Со второй попытки взлетел в кабину, притянул медленную дверь. Приборная панель включилась после того, как сработали замки. Теми немногими навыками, что он приобрел за время управления роботом, сталкер пользовался уже со знанием дела. Без задержки и раздумий совершил нужные манипуляции.
Машина вытянулась на опорах, подхромала к бэтээру с правого борта. Целым левым манипулятором Гриф подцепил крышку бокового люка и осторожно потянул вверх. Вслед за люком пошел весь транспортер и стал переваливаться на левый бок.
- Чтоб вы все треснули. Чтоб ты, чертова железяка, всю жизнь гнила на радиационной свалке. Чтоб тебя ржа ела с особой жестокостью, - скрипел сталкер, не отрывая напряженного взгляда от люка.
БТР поднимался все выше и уже грозил перевалиться набок, а затем и на крышу.
- Блин, - вырвалось у Грифа. Он опустил транспортер. Стоя на целой левой опоре, поднял изуродованную правую до предела и наступил на БТР. Если бы «стопа» была на месте, вряд ли бы ему удалось такое. Культя поднялась над верхом транспортера буквально сантиметров на пять, а затем придавила его к земле.
Чрезвычайно осторожно железным «пальцем» Гриф зацепил ребро нижнего люка и потянул со все нарастающим усилием. Ничего не происходило. Гриф стал опасаться, что «палец» оторвется быстрее, чем люк. «Вот на хера делать таким крепким, - думал он, потея от напряжения, словно собственноручно вскрывал транспортер, - лучше бы о ходовой позаботились, умники». В какой-то момент весь процесс застопорился.
- Сука, - процедил Гриф и ослабил натиск, перебрал потными пальцами по прорезиненному рычагу, затем приступил снова. Ребро люка начало заминаться, выгнулось и… все. Тогда Гриф ударил. Поднял многотонную «руку», сжал в кулак и треснул по транспортеру. Дверь люка отвалилась, как челюсть мертвого пса.
- Есть, - выдохнул сталкер. Меньше чем через минуту он уже проталкивался в щель между медленной дверью и рамой кабины. Спрыгнул на землю и бросился к люку.
- Ява, Ява, Явчик, - шептал скороговоркой сталкер, забираясь в БТР. Его окружили молчаливая, суровая тишина, казенный запах гуталина, смазки, ощутилась прохлада.
- Ява!!! - гаркнул сталкер и прислушался.
Мертвая тишина. У Грифа по спине прошелся мороз, в ногах появилась неприятная слабость. Он пробрался глубже в отделение и уже мог кое-что видеть. Темное вытянутое пятно с плавными краями обнаружилось на полу возле лавки десанта. Сталкер бросился туда.

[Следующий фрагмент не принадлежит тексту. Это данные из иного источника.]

/-- R143: `INF_STOP` [31:0]. -/
def INF_STOP.INC (i : Nat) : Field := ⟨32 * (0x1000190 + 0x10000 * i) + 0, 32, 0⟩

/-- R143: `INF_CYC` [31:24]. -/
def INF_CYC.STEPS (i : Nat) : Field := ⟨32 * (0x1000194 + 0x10000 * i) + 24, 8, 0⟩
/-- R143: `INF_CYC` [23:12]. -/
def INF_CYC.SETTLE (i : Nat) : Field := ⟨32 * (0x1000194 + 0x10000 * i) + 12, 12, 0⟩
/-- R143: `INF_CYC` [11:0]. -/
def INF_CYC.MEAS (i : Nat) : Field := ⟨32 * (0x1000194 + 0x10000 * i) + 0, 12, 0⟩

/-- R144: `INF_AI` [31:0]. -/
def INF_AI.Q (i : Nat) : Field := ⟨32 * (0x1000198 + 0x10000 * i) + 0, 32, 0⟩

/-- R144: `INF_AQ` [31:0]. -/
def INF_AQ.Q (i : Nat) : Field := ⟨32 * (0x100019C + 0x10000 * i) + 0, 32, 0⟩

/-- R144: `INF_BI` [31:0]. -/
def INF_BI.Q (i : Nat) : Field := ⟨32 * (0x10001A0 + 0x10000 * i) + 0, 32, 0⟩

/-- R144: `INF_BQ` [31:0]. -/
def INF_BQ.Q (i : Nat) : Field := ⟨32 * (0x10001A4 + 0x10000 * i) + 0, 32, 0⟩

/-- R166: `FT_CTL` [31]. -/
def FT_CTL.TABLES_OK (i : Nat) : Field := ⟨32 * (0x1000200 + 0x10000 * i) + 31, 1, 0⟩
/-- R166: `FT_CTL` [30]. -/
def FT_CTL.FALLBACK_EN (i : Nat) : Field := ⟨32 * (0x1000200 + 0x10000 * i) + 30, 1, 1⟩

/-- R167: `FOC_SRCH` [31:16]. -/
def FOC_SRCH.SRCH_HI (i : Nat) : Field := ⟨32 * (0x1000204 + 0x10000 * i) + 16, 16, 16384⟩
/-- R167: `FOC_SRCH` [15:0]. -/
def FOC_SRCH.SRCH_LO (i : Nat) : Field := ⟨32 * (0x1000204 + 0x10000 * i) + 0, 16, 49152⟩

/-- R167: `FOC_ACQ` [31:24]. -/
def FOC_ACQ.SRCH_T (i : Nat) : Field := ⟨32 * (0x1000208 + 0x10000 * i) + 24, 8, 20⟩
/-- R167: `FOC_ACQ` [23:20]. -/
def FOC_ACQ.TRIES (i : Nat) : Field := ⟨32 * (0x1000208 + 0x10000 * i) + 20, 4, 3⟩

/-- R168: `FOC_LVL` [31:16]. -/
def FOC_LVL.SUM_ON (i : Nat) : Field := ⟨32 * (0x100020C + 0x10000 * i) + 16, 16, 4096⟩
/-- R168: `FOC_LVL` [15:0]. -/
def FOC_LVL.SC_MIN (i : Nat) : Field := ⟨32 * (0x100020C + 0x10000 * i) + 0, 16, 2048⟩

/-- R168: `FOC_LOSS` [31:16]. -/
def FOC_LOSS.SUM_LOSS (i : Nat) : Field := ⟨32 * (0x1000210 + 0x10000 * i) + 16, 16, 2048⟩
/-- R168: `FOC_LOSS` [15:8]. -/
def FOC_LOSS.LOSS_N (i : Nat) : Field := ⟨32 * (0x1000210 + 0x10000 * i) + 8, 8, 8⟩

/-- R168: `FOC_NORM` [31:16]. -/
def FOC_NORM.NORM (i : Nat) : Field := ⟨32 * (0x1000214 + 0x10000 * i) + 16, 16, 16384⟩
/-- R168: `FOC_NORM` [15:0]. -/
def FOC_NORM.P_READ (i : Nat) : Field := ⟨32 * (0x1000214 + 0x10000 * i) + 0, 16, 0⟩

/-- R169: `LJ_KICK` [31:16]. -/
def LJ_KICK.AMP (i : Nat) : Field := ⟨32 * (0x1000218 + 0x10000 * i) + 16, 16, 0⟩
/-- R169: `LJ_KICK` [15:0]. -/
def LJ_KICK.KICK_T (i : Nat) : Field := ⟨32 * (0x1000218 + 0x10000 * i) + 0, 16, 0⟩

/-- R169: `LJ_BRAKE` [31:16]. -/
def LJ_BRAKE.AMP (i : Nat) : Field := ⟨32 * (0x100021C + 0x10000 * i) + 16, 16, 0⟩
/-- R169: `LJ_BRAKE` [15:0]. -/
def LJ_BRAKE.BRAKE_T (i : Nat) : Field := ⟨32 * (0x100021C + 0x10000 * i) + 0, 16, 0⟩

/-- R169: `LJ_CTL` [31:20]. -/
def LJ_CTL.CLOSE_TMO (i : Nat) : Field := ⟨32 * (0x1000220 + 0x10000 * i) + 20, 12, 500⟩
/-- R169: `LJ_CTL` [19:16]. -/
def LJ_CTL.PROBE_N (i : Nat) : Field := ⟨32 * (0x1000220 + 0x10000 * i) + 16, 4, 4⟩
/-- R169: `LJ_CTL` [15:8]. -/
def LJ_CTL.SA_START (i : Nat) : Field := ⟨32 * (0x1000220 + 0x10000 * i) + 8, 8, 50⟩
/-- R169: `LJ_CTL` [7:0]. -/
def LJ_CTL.SETTLE (i : Nat) : Field := ⟨32 * (0x1000220 + 0x10000 * i) + 0, 8, 20⟩

/-- R170: `TRK_SCALE` [31:16]. -/
def TRK_SCALE.TE_SCALE (i : Nat) : Field := ⟨32 * (0x1000224 + 0x10000 * i) + 16, 16, 120⟩
/-- R170: `TRK_SCALE` [15:8]. -/
def TRK_SCALE.TRK_OFF (i : Nat) : Field := ⟨32 * (0x1000224 + 0x10000 * i) + 8, 8, 80⟩
/-- R170: `TRK_SCALE` [7:0]. -/
def TRK_SCALE.WR_OFF (i : Nat) : Field := ⟨32 * (0x1000224 + 0x10000 * i) + 0, 8, 40⟩

/-- R170: `TRK_SIDE` [31:24]. -/
def TRK_SIDE.SIDE_LIM (i : Nat) : Field := ⟨32 * (0x1000228 + 0x10000 * i) + 24, 8, 35⟩
/-- R170: `TRK_SIDE` [9:0]. -/
def TRK_SIDE.SIDE_RUN (i : Nat) : Field := ⟨32 * (0x1000228 + 0x10000 * i) + 0, 10, 64⟩

/-- R170: `TRK_ADV` [7:0]. -/
def TRK_ADV.TJ_SETTLE (i : Nat) : Field := ⟨32 * (0x100022C + 0x10000 * i) + 0, 8, 10⟩

/-- R171: `FT_REC` [31:16]. -/
def FT_REC.REC_TMO (i : Nat) : Field := ⟨32 * (0x1000230 + 0x10000 * i) + 16, 16, 200⟩
/-- R171: `FT_REC` [3:0]. -/
def FT_REC.REC_MAX (i : Nat) : Field := ⟨32 * (0x1000230 + 0x10000 * i) + 0, 4, 4⟩

/-- R171: `FT_BIAS` [31:16]. -/
def FT_BIAS.FOC_BIAS (i : Nat) : Field := ⟨32 * (0x1000234 + 0x10000 * i) + 16, 16, 0⟩
/-- R171: `FT_BIAS` [15:0]. -/
def FT_BIAS.TILT_BIAS (i : Nat) : Field := ⟨32 * (0x1000234 + 0x10000 * i) + 0, 16, 0⟩

/-- R172: `FT_STAT` [31:30]. -/
def FT_STAT.FOCUS (i : Nat) : Field := ⟨32 * (0x1000238 + 0x10000 * i) + 30, 2, 0⟩
/-- R172: `FT_STAT` [29]. -/
def FT_STAT.SINGLE (i : Nat) : Field := ⟨32 * (0x1000238 + 0x10000 * i) + 29, 1, 0⟩
/-- R172: `FT_STAT` [27:24]. -/
def FT_STAT.LAYER (i : Nat) : Field := ⟨32 * (0x1000238 + 0x10000 * i) + 24, 4, 0⟩
/-- R172: `FT_STAT` [17:0]. -/
def FT_STAT.TRACK (i : Nat) : Field := ⟨32 * (0x1000238 + 0x10000 * i) + 0, 18, 0⟩

/-- R172: `TRK_SIDE_OFS` [31:16]. -/
def TRK_SIDE_OFS.D_O (i : Nat) : Field := ⟨32 * (0x100023C + 0x10000 * i) + 16, 16, 0⟩
/-- R172: `TRK_SIDE_OFS` [15:0]. -/
def TRK_SIDE_OFS.D_I (i : Nat) : Field := ⟨32 * (0x100023C + 0x10000 * i) + 0, 16, 0⟩

/-- R173: `TRK_FALLBACK` [15:0]. -/
def TRK_FALLBACK.LAYERS (i : Nat) : Field := ⟨32 * (0x1000240 + 0x10000 * i) + 0, 16, 0⟩

/-- R173: `FT_COUNT` [31:24]. -/
def FT_COUNT.FOC_LOSS (i : Nat) : Field := ⟨32 * (0x1000244 + 0x10000 * i) + 24, 8, 0⟩
/-- R173: `FT_COUNT` [23:16]. -/
def FT_COUNT.TRK_OFF (i : Nat) : Field := ⟨32 * (0x1000244 + 0x10000 * i) + 16, 8, 0⟩
/-- R173: `FT_COUNT` [15:8]. -/
def FT_COUNT.SLIP (i : Nat) : Field := ⟨32 * (0x1000244 + 0x10000 * i) + 8, 8, 0⟩
/-- R173: `FT_COUNT` [7:0]. -/
def FT_COUNT.WR_OFF (i : Nat) : Field := ⟨32 * (0x1000244 + 0x10000 * i) + 0, 8, 0⟩

/-- R174: `TJ_TAB` [31:24]. -/
def TJ_TAB.AMP (i j : Nat) : Field := ⟨32 * (0x1000280 + 0x10000 * i + 4 * j) + 24, 8, 0⟩
/-- R174: `TJ_TAB` [23:12]. -/
def TJ_TAB.KICK_T (i j : Nat) : Field := ⟨32 * (0x1000280 + 0x10000 * i + 4 * j) + 12, 12, 0⟩
/-- R174: `TJ_TAB` [11:0]. -/
def TJ_TAB.BRAKE_T (i j : Nat) : Field := ⟨32 * (0x1000280 + 0x10000 * i + 4 * j) + 0, 12, 0⟩

/-- R175: `SA_PRESET` [15:0]. -/
def SA_PRESET.PRESET (i j : Nat) : Field := ⟨32 * (0x10002C0 + 0x10000 * i + 4 * j) + 0, 16, 0⟩

/-- R194: `SPIN_CTL` [31]. -/
def SPIN_CTL.PARAMS_OK (i : Nat) : Field := ⟨32 * (0x1000300 + 0x10000 * i) + 31, 1, 0⟩
/-- R194: `SPIN_CTL` [30]. -/
def SPIN_CTL.DIR (i : Nat) : Field := ⟨32 * (0x1000300 + 0x10000 * i) + 30, 1, 0⟩
/-- R194: `SPIN_CTL` [29]. -/
def SPIN_CTL.DECOUPLE (i : Nat) : Field := ⟨32 * (0x1000300 + 0x10000 * i) + 29, 1, 1⟩

/-- R195: `SPIN_MOTOR` [31:16]. -/
def SPIN_MOTOR.KE_NOM (i : Nat) : Field := ⟨32 * (0x1000304 + 0x10000 * i) + 16, 16, 0⟩
/-- R195: `SPIN_MOTOR` [15:0]. -/
def SPIN_MOTOR.R_PH (i : Nat) : Field := ⟨32 * (0x1000304 + 0x10000 * i) + 0, 16, 0⟩

/-- R195: `SPIN_SENSE` [31:16]. -/
def SPIN_SENSE.ISENSE_FS (i : Nat) : Field := ⟨32 * (0x1000308 + 0x10000 * i) + 16, 16, 0⟩
/-- R195: `SPIN_SENSE` [15:0]. -/
def SPIN_SENSE.L_PH (i : Nat) : Field := ⟨32 * (0x1000308 + 0x10000 * i) + 0, 16, 0⟩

В сумраке увидел бледное, с закрытыми глазами лицо Алексея. Парень неподвижно лежал на спине и выглядел мертвым.
- Ява, - зашептал Гриф, словно боялся напугать его громким голосом. - Давай просыпайся.
Упал рядом на колени, не обратил внимание на что-то острое, впившееся в чашечку. Ява не шевелился. Гриф хотел схватить его и как следует тряхнуть, чтобы впредь так не шутил. Но руки остановились на полпути. Гриф сглотнул, а потом осторожно положил трясущиеся пальцы ему на шею. Он сидел так с минуту с закрытыми глазами и ждал, молил Господа Бога, Матерь Божью, Деву Марию, больше он никого не мог вспомнить, чтобы венка под его пальцами трепыхнулась. Дернулась разок, дала знать, что парень жив, что ему еще можно помочь.
Но нет. Из него словно из самого ушла жизнь. Вытекла незаметно и растворилась в прохладном полумраке бэтээра, в запахе смазки и гуталина. Он открыл глаза, рука бессильно опустилась. Он сидел, ссутулившийся, над мертвым Алексеем, разом уменьшившийся наполовину, и не знал, что делать. Он не знал, как жить дальше.
Потом он сгреб мягкое, еще не окоченевшее тело в охапку и вытащил из броневика. Положил осторожно на землю, опустился на колени и осмотрел его. Весь правый бок был залит кровью. Рваный комбинезон в районе печени указывал на место попадания осколка.
Алексей лежал на спине, его перепачканное спокойное лицо походило на лицо спящего человека, если бы не мертвенная бледность. Гриф стоял на коленях и всматривался в него. Он ни о чем не думал, кроме как об одном. В голове вертелось, как заезженная пластинка: «Я не успел. Не успел. Не успел. Не успел. Я не успел…». Другие мысли не шли в голову, он смотрел на Алексея и уже его не видел. Он вообще больше ничего не видел, хотя глаза были открыты. Он пребывал в тупом оцепенении и ничего не предпринимал, чтобы из него выйти. Он словно провалился в безвременье. Все часы мира для него остановились. Что с ним? Даже когда лупырь пытался выбить его из тела, такого не было. Он сейчас был… был таким, как когда-то Алексей, когда вел его за катушкой. И, как он, тоже мог испытывать боль. Сейчас очень жгло за грудиной, там, где у людей находится сердце.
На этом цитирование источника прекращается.